The goal of this project is to analyze data from Landing.Jobs' survey 2021 by taking advantage of Statistics tools, Machine Learning and Data Visualization.
The analysis was performed using Jupyter Notebook with Python for mainly apply both Statistic and Machine Learning tools and Microsoft PowerBI for some Data Visualization.
Statistic
- Pearson's Correlation Coefficient
- Boxplot analysis
Machine Learning
- Association Rules
- K-Means Clustering
Data Visualization
- Radar Chart
- Distribution Tree
- Bar charts
- Geographic Map
- Area Chart
The Tech roles with less than 10% of female representativity are: CTO, Solutions Architect, DevOps Engineer, SysAdmin Engineer, Mobile Apps Developer and Full-Stack Developer. While, the Tech roles with more of female representativity (> 20%) are: Business Application, Data Scientist/Data Engineer, Project Manager, Quality Assurance/Testing, Scrum Master, UX/UI Designer.
Pearson's correlation coefficient is the test statistics that measures the statistical relationship or association, between two continuous variables. It is known as the best method of measuring the association between variables of interest because it is based on the method of covariance. In order to understand better our results, correlation coeficient is in the range from -1 to 1: negative coeficients show that there is a negative correlation (when one increases, the other one decreases); positive coeficients indicate that there is a positive correlation (both increase or decrease together); when the coeficient is 0, it means that there is not a linear correlation.
I performed the encoder of the categotical varibles in order to process the analysis.

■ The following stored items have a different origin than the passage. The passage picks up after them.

-- ==== Sys2Proof/Machine/Ops.lean ====
section
/-! DEFINITION. The named operations every meaning is written over: sparse maps, memory, registers and their fields,
the units' records, coordinates and the canvas (R43-R50), the global address (R38), local and facility time, jobs and
panels, what leaves the module, and the raising of error records (R422-R424, R429, R452). -/

namespace Sys2Proof.Machine

/-- The three outcomes of a command. -/
abbrev Res := Host.Outcome State Fault Refusal

/-! ### Sparse maps -/

/-- The value at key `k`, `d` where the map lists none. -/
def SMap.get {α : Type} (m : SMap α) (k : Nat) (d : α) : α :=
  match m with
  | [] => d
  | (j, v) :: t => if j = k then v else SMap.get t k d

/-- The map with `v` listed at key `k`. -/
def SMap.put {α : Type} (m : SMap α) (k : Nat) (v : α) : SMap α :=
  match m with
  | [] => [(k, v)]
  | (j, u) :: t => if k < j then (k, v) :: (j, u) :: t else if k = j then (k, v) :: t else (j, u) :: SMap.put t k v

/-- The map with key `k` no longer listed. -/
def SMap.del {α : Type} (m : SMap α) (k : Nat) : SMap α :=
  match m with
  | [] => []
  | (j, u) :: t => if j = k then SMap.del t k else (j, u) :: SMap.del t k

/-- Store `v` at key `k`, keeping values equal to the default `d` unlisted. -/
def SMap.set {α : Type} [DecidableEq α] (m : SMap α) (k : Nat) (v d : α) : SMap α :=
  if v = d then SMap.del m k else SMap.put m k v

/-- Keys strictly rising, each above `lo`. -/
def SMap.risingFrom {α : Type} (lo : Option Nat) (m : SMap α) : Bool :=
  match m with
  | [] => true
  | (j, _) :: t => (match lo with | none => true | some l => l < j) && SMap.risingFrom (some j) t

/-- The canonical form of memory: addresses strictly rising, no byte equal to what an unlisted address reads as (zero). -/
def Memory.wf (m : SMap Byte) : Bool := SMap.risingFrom none m && m.all fun p => p.2 != 0

/-! ### Memory -/

/-- Bits `[lo+w-1:lo]` of a number. -/
def bits (v lo w : Nat) : Nat := v / 2 ^ lo % 2 ^ w

/-- One bit of a number. -/
def bit (v i : Nat) : Bool := v / 2 ^ i % 2 == 1

/-- Bytes of a little-endian number (R7). -/
def toLe : Nat → Nat → List Byte
  | 0, _ => []
  | n + 1, v => BitVec.ofNat 8 v :: toLe n (v / 256)

/-- Most significant byte first. -/
def toBe (n v : Nat) : List Byte := (toLe n v).reverse

/-- The number that little-endian bytes spell (R7). -/
def ofLe : List Byte → Nat
  | [] => 0
  | b :: t => b.toNat + 256 * ofLe t

/-- A list put in order of a key, by insertion. -/
def insertBy (key : Nat → Nat) (a : Nat) : List Nat → List Nat
  | [] => [a]
  | b :: t => if key a ≤ key b then a :: b :: t else b :: insertBy key a t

encoder= ce.OrdinalEncoder(cols=['Working_Experience'],return_df=True,mapping=[
{'col':'Working_Experience','mapping':{'No working experience':0,'Less than 1 year':1,
'Between 1 - 3 years':2, 'Between 3 - 6 years':3, 'Between 6 - 9 years':4,
'More than 9 years':5}}])
The outcome is a symmetrical heatmap that indicates a positive correlation (increase and decrease together) between the salary's average and Working Experience, English Level, Age and Salary Fairness. Also, a slightly positive correlation with remote work opinion and changing job next 6 months was observed.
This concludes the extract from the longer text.